I posted this in another thread but I will post here too, why not use some of the worker funds to pay "interest" to people that would pool their funds(bts and bitUSD) to a bot/pool(whatever) to maintain the peg?

Total witness and worker budget seems to be 130M bts per year (6,5% inflation at 2B cap bts) with 10M of those funds we can pay an anual interest rate of 2% to a Pool value of 500.000.000 bts. I don't know if this rate is too much or too low but we need to take in to account that it is more probable to have looses than profits from the trading bot if we aim for a tight peg.
Quote


https://discuss.nubits.com/t/discussion-liquidity-operations-a-paradigm-shift/3379

Before you scream about inflation, keep in mind that right now we have 12,5% inflation from the merger alone plus a max posible of 6,5% from workers and witness budget, trying to save 0,5%(or whatever) would not be wise imo IF those funds could help maintain the peg.

I don't know if this could work at all, or if its too hard to be implemented, just my thoughts.
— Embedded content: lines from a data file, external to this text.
-- ==== Sys2Proof/Laws/Sequencer.lean ====
section
/-! SUPPORT. Said once: everything a step can do, with the state it answers. Invariants are derived from these cases. -/

namespace Sys2Proof.Machine

/-- A conversion made: one draw taken, one request recorded (R82). -/
def converted (s : State) (draws : List Sample) : State :=
  { s with adcDraws := draws, adcLog := s.adcLog ++ [{ channel := s.channel, rate := s.adcRate }] }

/-- Everything a step of the CORE can do. -/
inductive CoreCase (s : State) : State → Prop where
  | push (b : Byte) (held : List Byte) (hh : s.txHeld = b :: held) (hr : s.txReady = true) :
      CoreCase s (retire { s with tx := s.tx ++ [b], txHeld := held })
  | issue (i : Instr) (u : State) (hh : s.txHeld = []) (hf : fetched s = some i) (hx : exec i (consumed s) = .next u) :
      CoreCase s (retire u)
  | endDrain (hh : s.txHeld = []) (hp : s.phase = .drain) (hrx : s.rx = []) : CoreCase s (enter .poll s)
  | store (b : Byte) (rest : List Byte) (hh : s.txHeld = []) (hp : s.phase = .drain) (hrx : s.rx = b :: rest)
      (hb : b ≠ newline) (hl : s.lineLen < Config.lineMax) :
      CoreCase s { s with
        rx := rest
        line := Memory.write s.line s.lineLen b
        lineLen := if s.lineLen + 1 = Config.lineMax then 0 else s.lineLen + 1 }
  | ignore (r : Reject) (rest : List Byte) (hh : s.txHeld = []) (hp : s.phase = .drain) (hrx : s.rx = newline :: rest)
      (hd : decodeLine (lineContent s) = .reject r) : CoreCase s { s with rx := rest, lineLen := 0 }
  | poll (hh : s.txHeld = []) (hp : s.phase = .poll) : CoreCase s (pollStep s)
  | waitFree (after : Phase) (hh : s.txHeld = []) (hp : s.phase = .bTrig ∧ after = .bFill ∨ s.phase = .cTrig ∧ after = .cRead)
      (hm : s.trigMode = .free) : CoreCase s (endWait .satisfied after s)
  | waitBegin (hh : s.txHeld = []) (hp : s.phase = .bTrig ∨ s.phase = .cTrig) (hm : s.trigMode ≠ .free)
      (hmi : s.micro = .start) : CoreCase s (beginWait s)
  | waitMiss (v : Sample) (draws : List Sample) (hh : s.txHeld = []) (hp : s.phase = .bTrig ∨ s.phase = .cTrig)
      (hm : s.trigMode ≠ .free) (hmi : s.micro ≠ .start) (hc : s.retryCnt < s.params.retryLimit)
      (hd : s.adcDraws = v :: draws) (he : edgeFires s.trigMode s.trigLevel s.trigCurr v = false) :
      CoreCase s (shiftSample v (converted s draws))
  | waitHit (after : Phase) (v : Sample) (draws : List Sample) (hh : s.txHeld = [])
      (hp : s.phase = .bTrig ∧ after = .bFill ∨ s.phase = .cTrig ∧ after = .cRead)
      (hm : s.trigMode ≠ .free) (hmi : s.micro ≠ .start) (hc : s.retryCnt < s.params.retryLimit)
      (hd : s.adcDraws = v :: draws) (he : edgeFires s.trigMode s.trigLevel s.trigCurr v = true) :
      CoreCase s (endWait .satisfied after (shiftSample v (converted s draws)))
  | waitTimeout (after : Phase) (hh : s.txHeld = [])
      (hp : s.phase = .bTrig ∧ after = .bFill ∨ s.phase = .cTrig ∧ after = .cRead)
      (hm : s.trigMode ≠ .free) (hmi : s.micro ≠ .start) (hc : s.params.retryLimit ≤ s.retryCnt) :
      CoreCase s (endWait .timedOut after s)
  | fillBegin (hh : s.txHeld = []) (hp : s.phase = .bFill) (hmi : s.micro = .start) :
      CoreCase s { s with wrPtr := 0, micro := .body }
  | fillEntry (v : Sample) (draws : List Sample) (hh : s.txHeld = []) (hp : s.phase = .bFill) (hmi : s.micro ≠ .start)
      (hw : s.wrPtr < s.burstLength) (hn : s.wrPtr < s.params.nframe) (hd : s.adcDraws = v :: draws) :
      CoreCase s { converted s draws with buf := Memory.write s.buf s.wrPtr v, wrPtr := s.wrPtr + 1 }
  | fillEnd (hh : s.txHeld = []) (hp : s.phase = .bFill) (hmi : s.micro ≠ .start) (hw : s.burstLength ≤ s.wrPtr) :
      CoreCase s (endFill s)
  | advance (v : Sample) (draws : List Sample) (hh : s.txHeld = []) (hp : s.phase = .cRead) (hd : s.adcDraws = v :: draws) :
      CoreCase s (enter (if s.runState = .stop then .drain else .cXmit)
        { converted s draws with buf := Memory.write s.buf 0 v, wrPtr := 1 })
  | readOutBegin (hh : s.txHeld = []) (hp : s.phase = .bXmit) (hmi : s.micro = .start) :
      CoreCase s { s with rdPtr := 0, micro := .body }
  | readOutEnd (hh : s.txHeld = []) (hp : s.phase = .bXmit) (hmi : s.micro ≠ .start) (hf : fetched s = none)
      (hn : s.rdPtr < s.params.nframe) : CoreCase s (endFrame s)

theorem fetched_cXmit {s : State} (hp : s.phase = .cXmit) : fetched s ≠ none := by
  unfold fetched fetchedContByte
  rw [hp]
  dsimp only
  split <;> simp

/-- In DRAIN a line that is no command is what is left when nothing is fetched at a newline. -/
theorem fetched_drain {s : State} {rest : List Byte} (hp : s.phase = .drain) (hrx : s.rx = newline :: rest) :
    fetched s = (decodeLine (lineContent s)).instr? := by
  simp [fetched, fetchedCommand, hp, hrx]

theorem waitStep_case {s t : State} (after : Phase) (hh : s.txHeld = [])
    (hp : s.phase = .bTrig ∧ after = .bFill ∨ s.phase = .cTrig ∧ after = .cRead) (h : waitStep after s = .next t) :
    CoreCase s t := by
  have hp' : s.phase = .bTrig ∨ s.phase = .cTrig := by rcases hp with h | h <;> simp [h.1]
  rcases waitStep_next h with ⟨hm, rfl⟩ | ⟨hm, hmi, rfl⟩ | ⟨hm, hmi, h⟩
  · exact .waitFree after hh hp hm
  · exact .waitBegin hh hp' hm hmi
  · rcases waitIteration_next h with ⟨hc, v, draws, hd, ⟨he, rfl⟩ | ⟨he, rfl⟩⟩ | ⟨hc, rfl⟩
    · exact .waitHit after v draws hh hp hm hmi hc hd he
    · exact .waitMiss v draws hh hp' hm hmi hc hd he
    · exact .waitTimeout after hh hp hm hmi hc

theorem drainStep_case {s t : State} (hh : s.txHeld = []) (hp : s.phase = .drain) (hf : fetched s = none)
    (h : drainStep s = .next t) : CoreCase s t := by
  unfold drainStep at h
  split at h
  · cases h
    exact .endDrain hh hp ‹_›
  · rename_i b rest hrx
    dsimp only at h
    split at h
    · rename_i hb
      subst hb
      rw [fetched_drain hp hrx] at hf
      split at h
      · rename_i i hd
        rw [show lineContent { s with rx := rest } = lineContent s from rfl] at hd
        simp [hd, Decoded.instr?] at hf
      · cases h
        rw [ignoreLine_eq]
        exact .ignore _ rest hh hp hrx ‹_›
    · obtain ⟨hl, rfl⟩ := appendByte_next h
      exact .store b rest hh hp hrx ‹_› hl

/-- One inversion for the CORE's step. -/
theorem coreStep_case {s t : State} (h : coreStep s = .next t) : CoreCase s t := by
  unfold coreStep at h
  split at h
  · unfold completePush at h
    split at h
    · cases h
      exact .push _ _ ‹_› ‹_›
    · cases h
  · rename_i hh
    split at h
    · obtain ⟨u, hx, rfl⟩ := issue_next h
      exact .issue _ u hh ‹_› hx
    · rename_i hf
      unfold internalStep at h
      split at h
      · exact drainStep_case hh ‹_› hf h
      · cases h
        exact .poll hh ‹_›
      · exact waitStep_case .bFill hh (.inl ⟨‹_›, rfl⟩) h
      · rcases fillStep_next h with ⟨hmi, rfl⟩ | ⟨hmi, hw, hn, v, draws, hd, rfl⟩ | ⟨hmi, hw, rfl⟩
        · exact .fillBegin hh ‹_› hmi
        · exact .fillEntry v draws hh ‹_› hmi hw hn hd
        · exact .fillEnd hh ‹_› hmi hw
      · rcases readOutStep_next h with ⟨hmi, rfl⟩ | ⟨hmi, hn, rfl⟩
        · exact .readOutBegin hh ‹_› hmi
        · exact .readOutEnd hh ‹_› hmi hf hn
      · exact waitStep_case .cRead hh (.inr ⟨‹_›, rfl⟩) h
      · obtain ⟨v, draws, hd, rfl⟩ := advanceOne_next h
        have := CoreCase.advance v draws hh ‹_› hd
        split <;> simp_all [converted]
      · exact absurd hf (fetched_cXmit ‹_›)

/-- Everything a step can do: the CORE's step on the CORE's turn, or one act of the environment. -/
theorem step_case {s t : State} (h : step s = .next t) :
    (s.schedule = [] ∧ CoreCase s t) ∨ ∃ turn rest, s.schedule = turn :: rest ∧
      let u := { s with schedule := rest }
      (turn = .core ∧ CoreCase u t ∨ (∃ b, turn = .hostSends b ∧ t = hostSends b u) ∨
        turn = .tickArrives ∧ t = tickArrives u ∨ (∃ r, turn = .transport r ∧ t = transportReady r u) ∨
        turn = .powerOn ∧ t = powerOn u) := by
  unfold step at h
  split at h
  · exact .inl ⟨‹_›, coreStep_case h⟩
  · rename_i turn rest hs
    refine .inr ⟨turn, rest, hs, ?_⟩
    cases turn with
    | core => exact .inl ⟨rfl, coreStep_case h⟩
    | hostSends b => cases h; exact .inr (.inl ⟨b, rfl, rfl⟩)
    | tickArrives => cases h; exact .inr (.inr (.inl ⟨rfl, rfl⟩))
    | transport r => cases h; exact .inr (.inr (.inr (.inl ⟨r, rfl, rfl⟩)))
    | powerOn => cases h; exact .inr (.inr (.inr (.inr ⟨rfl, rfl⟩)))

end Sys2Proof.Machine
end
FYI- The last time I looked the current going rate liquidity providers get for providing liquidity for Nubits is 8%

Liquidity as Nubuts does it is very complicated and takes many people to enforce the peg. If we were to go this route, then I would suggest making everything happen autonomously. Go over to their forums to the liquidity subforum to find out how big of a clusterfuck liquidity for Nubuts is. We have an advantage here in that we have a DEX on our chain and thus can automate the liquidity operations. People would just need to lock up funds they want to use for liquidity operations, then the committee set the margin (or how tight the peg is).